To help them increase productivity, the program partners with businesses and government to improve the quality of advice, products and support farmers receive through agricultural markets.
It is AusAID's first major program using the making markets work for the poor (external website) approach, which is based on the understanding that markets play a central role in the lives of the poor. By 2016, it is estimated that CAVAC will have enabled poor farmers to generate an extra $40 million of additional net income each year.
Low-cost irrigation schemes
Irrigation enables farmers to grow additional crops of high yielding rice in the dry season. Since 2010, CAVAC has helped build or bring close to completion nine irrigation schemes in Kampot, Kompong Thom and Takeo provinces. Farmers invest in the canals and the schemes are managed locally, involving provincial governments, water groups and private water sellers, to help ensure they are maintained. By 2016, CAVAC's investment is expected to irrigate an additional 32,000 hectares of land and enable about 21,000 households to grow at least one extra rice crop each year.
Better seeds, fertilisers, pesticides and information sharing
Using new seed varieties, good quality fertilisers and pesticides and new farming techniques can increase yields and save crops from destruction by pests. Distance and poor roads and communication limit farmers' access to products and increase their reliance on fertiliser, seed and equipment retailers and other farmers for advice.

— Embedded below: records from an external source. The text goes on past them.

/-! ## Pre-emption (R60, R61) -/

/-- Bytes of a save area (R63): all banks, since their LIVE masks are not known yet (log 74). -/
def saveBytes (r : LRec) : Nat :=
  4096 * (1 + r.skeins + r.skeins * r.banks) + (if r.twin then 2 else 1) * (r.scratch + 65536 * r.tiles)
/-- A yield request ends every YIELD delay of its group (R395). -/
def Skein.endDelays (k : Skein) : Skein :=
  k.live.foldl (fun k (i, x) => match x.wait with
    | .delay _ => k.modStrand i fun x => { x with wait := .none }
    | _ => k) k
/-- A group's save area is allocated and the group begins to stop, its delays over; none where it cannot be (R61). -/
def State.stopGroup (s : State) (gid : Nat) : Option State :=
  match s.group? gid with
  | none => some s
  | some g =>
    let r := s.lrecOfGroup g
    if g.st != .running || g.cancelled || g.exited.length ≥ r.skeins then some s
    else match s.allocPieces (s.queueSlice g) ((saveBytes r + 4095) / 4096) with
      | some (s, ps) =>
        let s := s.skeins.foldl (fun (s : State) ((id, k) : SkId × Skein) =>
          if k.group == gid && k.endDelays != k then (s.setSkein id k.endDelays).settle id else s) s
        some (s.modGroup gid fun g => { g with st := .stopping, sealOp := 0, saveArea := ps })
      | none => none
/-- A group is pre-empted, a cooperative launch with all its groups (R33, R60). Where a save area cannot be allocated, or the service
core is frozen, the pre-emption is abandoned (R61). -/
def State.startPreempt (s : State) (gid : Nat) : State :=
  match s.group? gid with
  | none => s
  | some g =>
    let ids := if (s.lrecOfGroup g).coop then s.groupsOf g.launch else [gid]
    if (s.slice (s.queueSlice g)).frozenService then s
    else (ids.foldl (fun (acc : Option State) i => match acc with | some s => s.stopGroup i | none => none) (some s)).getD s
/-- Groups of dies that are being drained (R60). -/
def State.preemptDrained (s : State) : State :=
  if s.host.drains.isEmpty then s
  else (s.groups.filter fun (_, g) => g.st == .running && s.host.drains.any (·.1 == dieOf g.core)).foldl (fun s (gid, _) => s.startPreempt gid) s
/-- Is a group's rest after a restore over: has each of its skeins issued an S header since, or have 2^20 cycles passed (R60)? -/
def State.rested (s : State) (g : Group) : Bool :=
  match g.restoredAt with
  | none => true
  | some t => (List.range (s.lrecOfGroup g).skeins).all (fun i => g.sSeen.contains i || g.exited.contains i) || s.clock ≥ t + 2 ^ 20
/-- May R60's first case take a group? Of a cooperative launch, which goes whole (R33), every group must be rested. -/
def State.preemptable (s : State) (g : Group) : Bool :=
  g.st == .running && !g.cancelled
    && if (s.lrecOfGroup g).coop then (s.groupsOf g.launch).all fun i => (s.group? i).all s.rested else s.rested g
/-- Sets of `n` elements, in the order of the list. -/
def choose : Nat → List Nat → List (List Nat)
  | 0, _ => [[]]
  | _ + 1, [] => []
  | n + 1, x :: xs => (choose n xs).map (x :: ·) ++ choose (n + 1) xs
/-- Would a launch's group fit once these groups are gone? -/
def State.fitsWithout (s : State) (lid : LaunchId) (r : LRec) (core : Nat) (gs : List Nat) : Bool :=
  let s' := gs.foldl (fun (s : State) g => match s.group? g with
    | some x => { s.freeClaims x with groups := Tab.erase s.groups g }
    | none => s) s
  s'.fits lid r core
/-- The groups that R60's first case takes for a reservation, where its launch still waits and nothing there stops already. A restored
group counts as placed when it was first placed (log 84). -/
def State.reserveTakes (s : State) (die : Nat) (r : LaunchId × Nat × Nat) : Option (List Nat) :=
  let (lid, core, t) := r
  match (s.candidates die).find? (·.lid == lid) with
  | none => none
  | some l =>
    let here := s.groups.filter fun (_, g) => g.st != .saved && (g.cores.contains core || (l.lrec.twin && g.cores.contains (core + 1)))
    if s.clock < t + 2 ^ 18 || s.fits lid l.lrec core || here.any fun (_, g) => g.st != .running then none
    else
      let mine := here.filter fun (_, g) => s.preemptable g && (s.lrecOfGroup g).priority + 2 ≤ s.effective l
      let key (x : Nat × Group) : Nat := (s.lrecOfGroup x.2).priority * 2 ^ 64 + (2 ^ 64 - 1 - x.2.placedAt)
      let sorted := mine.foldl (fun (acc : List (Nat × Group)) x =>
        acc.takeWhile (fun y => key y ≤ key x) ++ [x] ++ acc.dropWhile fun y => key y ≤ key x) []
      let ids := sorted.map (·.1)
      (List.range ids.length).findSome? fun n => (choose (n + 1) ids).find? (s.fitsWithout lid l.lrec core)
/-- RESERVATION_PREEMPT (R60). -/
def execReservationPreempt (die : Nat) (s : State) : Out :=
  match (s.die die).reserve.findSome? (s.reserveTakes die) with
  | some gs => .next (gs.foldl (fun s g => s.startPreempt g) s)
  | none => .next s

/-- A wait in which a skein may be saved (R61). A strand at its join PC waits for strands that have stopped. -/
def Wait.savable : Wait → Bool
  | .join | .rjoin _ | .arrive _ _ _ | .barGen _ _ | .barwt _ _ | .tbwait _ _ | .waitc _ _ _ _ | .waith _ | .mtwin _ => true
  | _ => false
/-- Has a skein of a stopping group reached a state of R61? A skein whose strands stand mixed, some at S headers and some waiting, counts
(log 38). In trap mode it stops at the entry, where the handler waits, or, no other strand having to run, at the handler's S header (log 53);
the other strands stand still meanwhile. -/
def Skein.canYield (k : Skein) : Bool :=
  k.park.isSome || k.stopped || k.svcWait.isSome || match k.trap with
    | some t => t.vecHdr.isNone || (k.strand? t.strand).any fun x => x.atSafe || x.wait.savable
    | none => k.live.all fun (_, x) => x.atSafe || x.wait.savable
/-- Skeins of stopping groups that have reached such a state stop there. -/
def State.yieldSkeins (s : State) : State :=
  if s.groups.all fun (_, g) => g.st != .stopping then s
  else { s with skeins := s.skeins.map fun (id, k) =>
    if !k.yielded && ((s.group? k.group).map (·.st)) == some GState.stopping && k.canYield then (id, { k with yielded := true }) else (id, k) }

CAVAC is helping retailers see the commercial benefit of stocking and promoting better quality products and advising farmers on their use. It has trained about 200 retailers and larger seed sellers, and many of them are investing in their retail networks to provide advice, as well as appropriate products.
CAVAC has brought together players in the agriculture sector including provincial government departments, the private sector, civil society organisations and farmers. Events held in three provinces, such as field demonstrations of products and equipment, promote better information sharing and encourage retailers and companies to provide high-quality information to farmers as a successful marketing strategy.
Model farmers
CAVAC is encouraging and training progressive and entrepreneurial farmers to promote change in their villages. CAVAC will train 20,000 to be model farming households in new agricultural technologies, and forecasts that around 12,000 of them will directly share their knowledge with 120,000 other farming households. Three quarters of the model farmers trained have already reported an increase in their own yields and have seen changes in their neighbours' farming practices.
CAVAC activities also include agricultural research, providing agricultural advice through a call centre and media organisations producing dramas including a TV program based on smallholder agriculture.
The $48 million program is running from 2009 to 2014.